- ACTION ITEM -
State how many lines in the records below contain the string "stepOver", and give nothing besides that number.

- DATASET EXTRACT -
/-- A step may run. -/
def stepReady (s : State) (step : Nat) : Bool := (stepNeeds step).all (stepOver s)

/-- PWR_STAT.STEP follows the start: the held step, or the first that has not ended. -/
def stepNote (s : State) : State :=
  if s.pwr.held then s
  else match stepCodes.find? fun n => n ≠ 16 ∧ !stepOver s n with
    | some n => modPwr (fun p => { p with step := n }) s
    | none => modPwr (fun p => { p with step := 0x1F }) s

/-! ### Units out of service at a start (R467, R471) -/

/-- A core that failed: its cluster's spare takes its logical number, and with no spare the whole cluster is fenced. -/
def coreStartFence (p : Nat) (s : State) : State :=
  if s.cpu.fenced.contains p then s
  else
    let c := coreCluster p
    let k := logicalOf s p
    let s := modCpu (fun x => { x with fenced := x.fenced ++ [p] }) s
    let s := match k with
      | none => s
      | some k =>
        if spareReady s c then spareSwap c k s
        else modCpu (fun x => { x with fenced := x.fenced ++ ((List.range 9).map fun i => 9 * c + i).filter fun q => !(x.fenced.contains q) }) s
    let s := shortNote c s
    if (List.range 144).all fun q => !(coreGood s q) then pairFaultGo s else s

/-- Ports of the lanes that a step tests. -/
def stepPorts : Nat → List Nat
  | 0x0C => List.range 16
  | 0x0D => (List.range 8).map (· + 16)
  | 0x0E => (List.range 4).map (· + 24)
  | _ => [28, 29]

/-- A lane that failed is fenced; a spare takes its logical number (R177, R178). -/
def laneStartFence (step ph : Nat) (s : State) : State :=
  let at_ := (stepPorts step).find? fun n => lanePhys s n = ph
  let s := modLanes (fun l => match step with
    | 0x0C => { l with blkFenced := setBit l.blkFenced ph true, blkSpares := if at_.isNone then l.blkSpares - 1 else l.blkSpares }
    | 0x0D => { l with hashFenced := setBit l.hashFenced ph true, hashSpare := l.hashSpare && at_.isSome }
    | 0x0E => { l with modFenced := setBit l.modFenced ph true }
    | _ => { l with latFenced := setBit l.latFenced ph true }) s
  match at_ with
  | none => s
  | some n =>
    let s := modLane n laneStop s
    match spareFor s n with
    | some x => laneSwap n x s
    | none => s

/-- Fence a unit of an alternative or optional step. -/
def unitFence (step unit : Nat) (s : State) : State :=
  if step = 0x0B then coreStartFence unit s
  else if 0x0C ≤ step ∧ step ≤ 0x0F then laneStartFence step unit s
  else s

/-- Treat a unit as the ledger directs: skipped, and fenced or held at 56 Gbit/s (R471). -/
def ledgerApply (s : State) (e : Nat × Ledger) : State :=
  let step := e.1 / 256
  let unit := e.1 % 256
  if !failOrAlt e.2.prev ∨ !(step = 9 ∨ (0x0B ≤ step ∧ step ≤ 0x10)) then s
  else
    let s := modBoot step unit (fun x => { x with last := 4 }) s
    if step = 0x10 then modPort8 unit (fun x => { x with force56 := true }) s else unitFence step unit s

/-! ### Main power present (R451, R457, R471) -/

/-- MAIN_POWER_PRESENT (R451): PWRFAIL_N has been deasserted for 1 ms with every supply inside its window: START begins, with
its MODE record (R466). -/
def execMainPowerPresent (s : State) : Res :=
  .next (
    match s.pwr.okSince with
    | none => s
    | some t =>
      if s.pwr.main ∨ !s.pwr.supplies ∨ s.pwr.pwrfail.isSome ∨ s.time.slowCount < t + 33 then s
      else
        let s := modPwr (fun p => { p with
          main := true, okSince := none, step := 1, held := false, formatted := false, retried := [],
          startCount := (p.startCount + 1) % 2 ^ 32,
          ledger := p.ledger.foldl (fun t e => tset Ledger.blank t e.1 (ledgerShift p.retest e.2)) [], retest := false, scrubAt := 0 }) s
        let s := modTmp (fun t => { t with mons := t.mons.map fun m => { monClock m with count := 0 } }) s
        setMode .start
          (modMtr (fun m => { m with lastMinute := s.time.dev.map minuteOf }) (modTime (fun t => { t with refCount := 0, slowCount := 0 }) s)))

/-! ### Steps with an effect of their own -/

/-- Step 0x01 (R361): finish every complete record without DONE, and take the state from OTP. -/
def otpScan (s : State) : State :=
  let old := s.lcy.state
  let open_ := (List.range (recsUsed s.lcy.recs)).filter fun k =>
    let r := s.lcy.recs.getD k ⟨0, 0, 0⟩
    intentOk r && decide (r.done ≠ otpDone)
  let s := modLcy (fun l => lcsScan (open_.foldl (fun l k => recFinish k l) l)) s
  open_.foldl (fun s k =>
    auditU 0x0302 0 0 (leBytes 2 (bitsOf (s.lcy.recs.getD k ⟨0, 0, 0⟩).intent 7 0) ++ leBytes 1 (lcsCode old) ++ leBytes 1 (lcsCode s.lcy.state) ++ leBytes 1 k) s) s

/-- The ledger half formatted with its defaults (R456): what it held is gone, and device time is NOT_SET (R373). -/
def ledgerFormat (s : State) : State :=
  { s with
    mtr := { s.mtr with total := [], adds := [], rcpt := [], waiting := [], final := [], restarted := true },
    kst := { s.kst with lmks := [], sens := [], ledger := [] },
    lcy := { s.lcy with officers := Lcy.new.officers, progKeys := [], approvals := [] },
    tmp := { s.tmp with
      mons := List.zipWith (fun m c => { m with cls := c, disCls := 1 }) s.tmp.mons defaultClasses,
      lock := false, erased := false, cause := 0x3E, lockSeq := 0, applied := 0 },
    aud := { s.aud with buf := [], ovf := 0, next := s.aud.present, chain := s.aud.head },
    par := { s.par with bound := false, partnerId := Par.start.partnerId, partnerPk := Par.start.partnerPk, addr := 0, bindHome := 0, home := 0 },
    pwr := { s.pwr with ledger := s.pwr.ledger.filter (fun e => decide (e.1 = 256)), retest := false, startCount := 1, ledgerOk := true },
    dbg := { s.dbg with failedWords := s.dbg.failedWords.filter fun w => keepSecretWord w.1 } }

/-- The secret half formatted: KEEP_HALF and the staging are zero (R456). -/
def secretFormat (s : State) : State :=
  { s with
    lcy := { s.lcy with keepHalf := zeroBytes 32, staged := none },
    pwr := { s.pwr with secretOk := true },
    dbg := { s.dbg with failedWords := s.dbg.failedWords.filter fun w => !keepSecretWord w.1 } }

- ANSWER TO THE EXERCISE -
2